Questo processo potrebbe sembrare innaturale ma in realtà è più comune di quanto si pensi. Il bioreattore viene utilizzato ad esempio su scala industriale per produrre anche il lievito, le vitamine degli integratori alimentari, le medicine, lo yogurt, la birra.

La sicurezza della carne “sintetica”
Al momento, come già anticipato, l’Europa non ha ancora regolamentato la produzione di tale alimento e secondo l’Autorità europea per la sicurezza alimentare (Efsa) devono essere condotti ulteriori studi connessi alla valutazione del rischio per poter definire gli standard su cui valutare la sicurezza di queste nuove tecnologie alimentari. Dunque non ci sono ancora elementi certi da far dubitare della genuinità di tale prodotto.

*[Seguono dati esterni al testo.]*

-- ==== Sys2Proof/Machine/Cascade.lean ====
section
/-! DEFINITION. The cascade's frames as a device receives them: links and topology, TICK, the two-phase commit, failover,
forwarded messages, surface datagrams, video and seam strips (16 R738 to R776). -/

namespace Sys2Proof.Machine

/-! ## Links (R738, R743) -/

/-- TRAVERSE_LINK_UP (R738): a port that is in use, not held DOWN and whose PLL has not failed. -/
def execTraverseLinkUp (p : PortIx) (s : State) : Res :=
  let x := s.cas.port[p]
  let k : PllIx := Fin.ofNat 20 (16 + p.1)
  if s.dev = .boot ∨ bit (s.pN P.CAS_PORTS) p.1 = false ∨ x.held = true ∨ x.link = .up ∨ s.locked k = false then .next s
  else .next (s.modTrav p (fun x => { x with link := .up })).topologyChanged

/-- TRAVERSE_LINK_LOSS (R738, as 04 R178). -/
def execTraverseLinkLoss (t : Nat) (p : PortIx) (s : State) : Res := .next ((s.atTime t).travDown p)

/-! ## The body of a LINK frame -/

/-- DESIGN CHOICE: assumption 71. -/
def linkHops (b : Bytes) (d : Nat) : Option Nat := if u8 b (4 + d) = 0xFF then none else some (u8 b (4 + d))
/-- DESIGN CHOICE: assumption 71. -/
def linkStamp (b : Bytes) : Nat := be64 b 12
def linkEcho (b : Bytes) : Nat := be64 b 20
def linkTurn (b : Bytes) : Nat := be64 b 28
def linkPaths (b : Bytes) : List (Nat × Nat × Nat × Nat) :=
  (chunks 11 (u8 b 3) (b.drop 36)).map (fun c => (u8 c 0, be32 c 1, be32 c 5, be16 c 9))

/-- The video paths a device advertises (R771): port, group, source, UDP port. -/
def State.ownPaths (s : State) : List (Nat × Nat × Nat × Nat) :=
  (List.range 8).flatMap (fun v =>
    if s.pB P.ETH_RX_ENABLE v && s.pN P.CAS_RX_VIA v == 1 then
      ((List.range 2).filter (fun p => bit (s.pN P.ETH_RX_PATHS v) p)).map (fun p =>
        (p, s.pN P.ETH_RX_GROUP (2 * v + p), s.pN P.ETH_RX_SOURCE (2 * v + p), s.pN P.ETH_RX_UDP (2 * v + p)))
    else [])

/-- The LINK frame of a port (R743): its view is of what the other port reaches. DESIGN CHOICE: assumption 71. -/
def State.linkBody (s : State) (p : PortIx) : Bytes :=
  let paths := s.ownPaths
  let hops := (s.cas.port[(1 - p)]).hops
  let (echo, turn) := match (s.cas.port[p]).stamp with
    | none => (0, 0)
    | some (a, at_) => (a, 1000 * s.now - at_)
  [byteOf s.devNum, byteOf (b2n s.pwr.cascRole), byteOf (s.pN P.CAS_PRIORITY), byteOf paths.length] ++
    hops.toList.map (fun h => byteOf ((h.map (·.1)).getD 255)) ++ toBE 8 (1000 * s.now) ++ toBE 8 echo ++ toBE 8 turn ++
    paths.flatMap (fun (p, g, a, u) => [byteOf p] ++ toBE 4 g ++ toBE 4 a ++ toBE 2 u)

def State.sendLink (s : State) (p : PortIx) : State := s.travOut p (s.travNew kindLink 255 (s.linkBody p))

/-- Does a neighbour's LINK frame show a device number that is already present (R743): this device's own, or one that the
other port reaches and that does not reach this device by its own other port? DEDUCED: assumption 72. -/
def State.duplicate (s : State) (p : PortIx) (f : Trav) : Bool :=
  f.hops == 7 &&
    (f.src == s.devNum ||
      (((s.cas.port[(1 - p)]).hops[Fin.ofNat 8 f.src]).isSome && linkEcho f.body != 0 && (linkHops f.body s.devNum).isNone))

/-- Hold a port DOWN (R743). DEDUCED: assumption 72. -/
def State.holdPort (s : State) (p : PortIx) : State :=
  let s := s.log (0x06 + p.1) 2 clsInfo p.1 []
  (s.modTrav p (fun x => { x with link := .down, held := true, stamp := none, hops := Vector.replicate 8 none })).topologyChanged

/-- Take what a LINK frame tells: hops, eligibility, priority, paths, and of a neighbour the link's delay. DEDUCED:
assumption 72. -/
def State.learnLink (s : State) (p : PortIx) (f : Trav) : State :=
  let d : Fin 8 := Fin.ofNat 8 f.src
  let b := f.body
  let ps := 1000 * s.now
  let s := s.modTrav p (fun x => { x with hops := vset x.hops d (some (8 - f.hops, 0)) })
  let s := s.modCas (fun c => { c with devs := vset c.devs d ⟨bit (u8 b 1) 0, u8 b 2, linkPaths b⟩ })
  let s := if f.hops = 7 then
      s.modTrav p (fun x => { x with
        stamp := some (linkStamp b, ps)
        delay := if linkEcho b = 0 then x.delay else (ps - linkEcho b - linkTurn b) / 2 })
    else s
  s.topologyChanged

/-- LINK_FRAME (R743). -/
def execLinkFrame (t : Nat) (p : PortIx) (frame : Bytes) (s : State) : Res :=
  let s := s.atTime t
  let f := travOf frame
  if s.travUp p && !s.clockLost (serdesTrav p) && f.kind == kindLink && s.travTagOk frame && s.duplicate p f then .next (s.holdPort p)
  else match s.travTake p kindLink frame with
    | (s, none) => .next s
    | (s, some f) => .next (if 8 ≤ f.src then s else s.learnLink p f)

/-! ## TICK frames (R744 to R748, R756, R757, R760, R762, R763) -/

def tickCorrection (b : Bytes) : Nat := be64 b 0
def tickPeriod (b : Bytes) : Nat := be32 b 8
def tickOp (b : Bytes) : Nat := u8 b 12
def tickCommit (b : Bytes) : Nat := be64 b 16
def tickShared (b : Bytes) : Nat := be32 b 24
def tickDigestA (b : Bytes) : Nat := be64 b 28

/-- The groups of a mask that differ between a TICK frame and this device (R762). -/
def State.differing (s : State) (b : Bytes) : Nat :=
  let gs := groups.filter (fun g => bit (tickShared b) g)
  maskOf ((List.range gs.length).filterMap (fun i => match gs[i]? with
    | some g => if be64 b (48 + 8 * i) = groupDigest s.par.accA g then none else some g
    | none => none))

/-- COMMIT_OP: 1 PREPARE pending, 2 GO, 3 ABORT. -/
def State.commitOp (s : State) : Nat :=
  match s.cas.decision with
  | .go => 2
  | .abort => 3
  | .none => if s.cas.mine then 1 else 0

/-- The TICK frame of the master (R746): the time to its departure, at most 2 us, is free. DEDUCED: assumption 73. -/
def State.sendTick (s : State) : State :=
  let op := s.commitOp
  let mask := s.pN P.CAS_SHARED
  let body := toBE 8 (Config.freeNat s.free % 2000001) ++ toBE 4 s.tick.period ++ [byteOf op] ++ zeros 3 ++
    toBE 8 (if op = 0 then 0 else s.cas.target) ++ toBE 4 mask ++ toBE 8 (sharedDigest s.par.accA mask) ++
    toBE 8 (if op = 0 then 0 else sharedDigest s.par.accS mask) ++ zeros 4 ++
    (groups.filter (fun g => bit mask g)).flatMap (fun g => toBE 8 (groupDigest s.par.accA g))
  s.draw.travSend kindTick 255 body

/-- A vote (R756): cause 0 is ACK. -/
def State.sendVote (s : State) (cause : Nat) : State :=
  s.travSend kindVote (s.cas.master.getD 255) ([byteOf (b2n (cause == 0)), byteOf cause] ++ toBE 8 s.sharedStaged)

/-- Does a device follow a frame of a source (R744)? A lower epoch than its own is not followed. DEDUCED: assumption 74. -/
def State.follows (s : State) (f : Trav) : Bool :=
  match s.cas.master with
  | none => true
  | some m => decide (s.cas.epoch < f.cepoch) || (s.cas.epoch == f.cepoch && (m == f.src || s.outranks f.src m))

/-- The number that the next own edge takes from a master's edge (R745): the number of the nearest master's edge.
DEDUCED: assumption 74. -/
def State.nextNumber (s : State) (n : Nat) (atPs : Int) (periodNs : Nat) : Nat :=
  let x : Int := 1000 * (s.tick.nextEdge : Int) - atPs
  (n + divRoundI x (max 1 (1000 * periodNs))).toNat

/-- Report a change of CAS_SPLIT (R763). -/
def State.setSplit (s : State) (mask : Nat) (digest : Nat) : State :=
  if s.cas.split = mask then s
  else
    let s := s.modCas (fun c => { c with split := mask })
    s.raise evConfigSplit ([1#8, byteOf (s.cas.master.getD 255), byteOf (b2n (mask != 0)), 0#8] ++ toBE 4 mask ++
      toBE 8 digest)

/-- The decision a TICK frame carries (R757 to R760); a vote is repeated until one has come (R756). DEDUCED: assumption
75. -/
def State.takeDecision (s : State) (b : Bytes) : State :=
  let mine := s.tick.commitAt.isSome && s.tick.commitAt == some (tickCommit b)
  if tickOp b = 2 then s.modCas (fun c => { c with go := c.go || mine, vote := none })
  else if tickOp b = 3 then
    let s := if mine then s.abortCommit reasonCascade 0 0xFF else s
    s.modCas (fun c => { c with vote := none })
  else match s.cas.vote with
    | none => s
    | some cause => s.sendVote cause

/-- Follow a TICK frame that arrived at a port. DEDUCED: assumption 74. -/
def State.followTick (s : State) (p : PortIx) (f : Trav) : State :=
  let b := f.body
  let isNew := s.cas.role != .slave || s.cas.master != some f.src
  let cause := if s.cas.master.isNone then 1 else 3
  let atPs : Int := 1000 * (s.now : Int) - tickCorrection b - (s.cas.port[p]).delay
  let s := s.modCas (fun c => { c with
    role := .slave, epoch := f.cepoch, silent := 0, heard := true, shared := tickShared b, edge := some (f.tick, atPs, tickPeriod b)
    mine := if isNew then false else c.mine, decision := .none, go := c.go && c.role == .slave })
  let s := s.setMaster f.src cause
  let n := s.nextNumber f.tick atPs (tickPeriod b)
  let s := if isNew && n != s.tick.count + 1 then s.modCas (fun c => { c with adopt := some n }) else s
  let s := s.takeDecision b
  let now := s.differing b
  let s := s.setSplit (now &&& s.cas.differ) (tickDigestA b)
  s.modCas (fun c => { c with differ := now })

Secondo l’Organizzazione mondiale della sanità (OMS) l’adozione di alimenti a base di cellule, come la carne coltivata, potrebbe offrire una soluzione sostenibile, riducendo l’impatto ambientale. Un gruppo tecnico di numerosi esperti internazionali ha identificato potenziali rischi durante il processo produttivo, come la presenza di microrganismi pericolosi composti da virus e batteri. Inoltre per il consumatore potrebbe esserci il rischio di sviluppare una reazione allergica dopo il consumo di carne coltivata, per questo l’OMS sottolinea l’importanza di garantire la sicurezza dei prodotti alimentari a base di cellule. Tuttavia non si hanno ancora informazioni definitive e standardizzate al fine di regolamentare questo alimento in tutto il mondo.

La Fondazione Umberto Veronesi aveva già espresso un parere favorevole al consumo di carne coltivata, dal momento che questa avrebbe numerosi benefici in termini di sostenibilità. Inoltre, a livello etico è preservato il benessere animale, a differenza di quanto avviene tuttora negli allevamenti intensivi. Infine tale scelta ridurrebbe drasticamente le emissioni di CO₂ generate dagli stessi allevamenti.
Secondo l’Associazione Luca Coscioni per la libertà di ricerca scientifica, la proibizione della carne coltivata potrebbe essere considerata illegittima dall’Unione europea, violando il principio di libera circolazione delle merci. Inoltre, secondo la stessa associazione, se l’Unione europea approvasse la commercializzazione di carne coltivata, l’Italia non potrebbe vietare di importarla, dal momento che ciò la esporrebbe a una procedura di infrazione. Infine, se uno Stato membro ritiene insufficiente il quadro normativo dell’UE, dovrebbe rivolgersi alla Commissione per modificarlo e non emanare leggi nazionali al fine di bandire tale prodotto.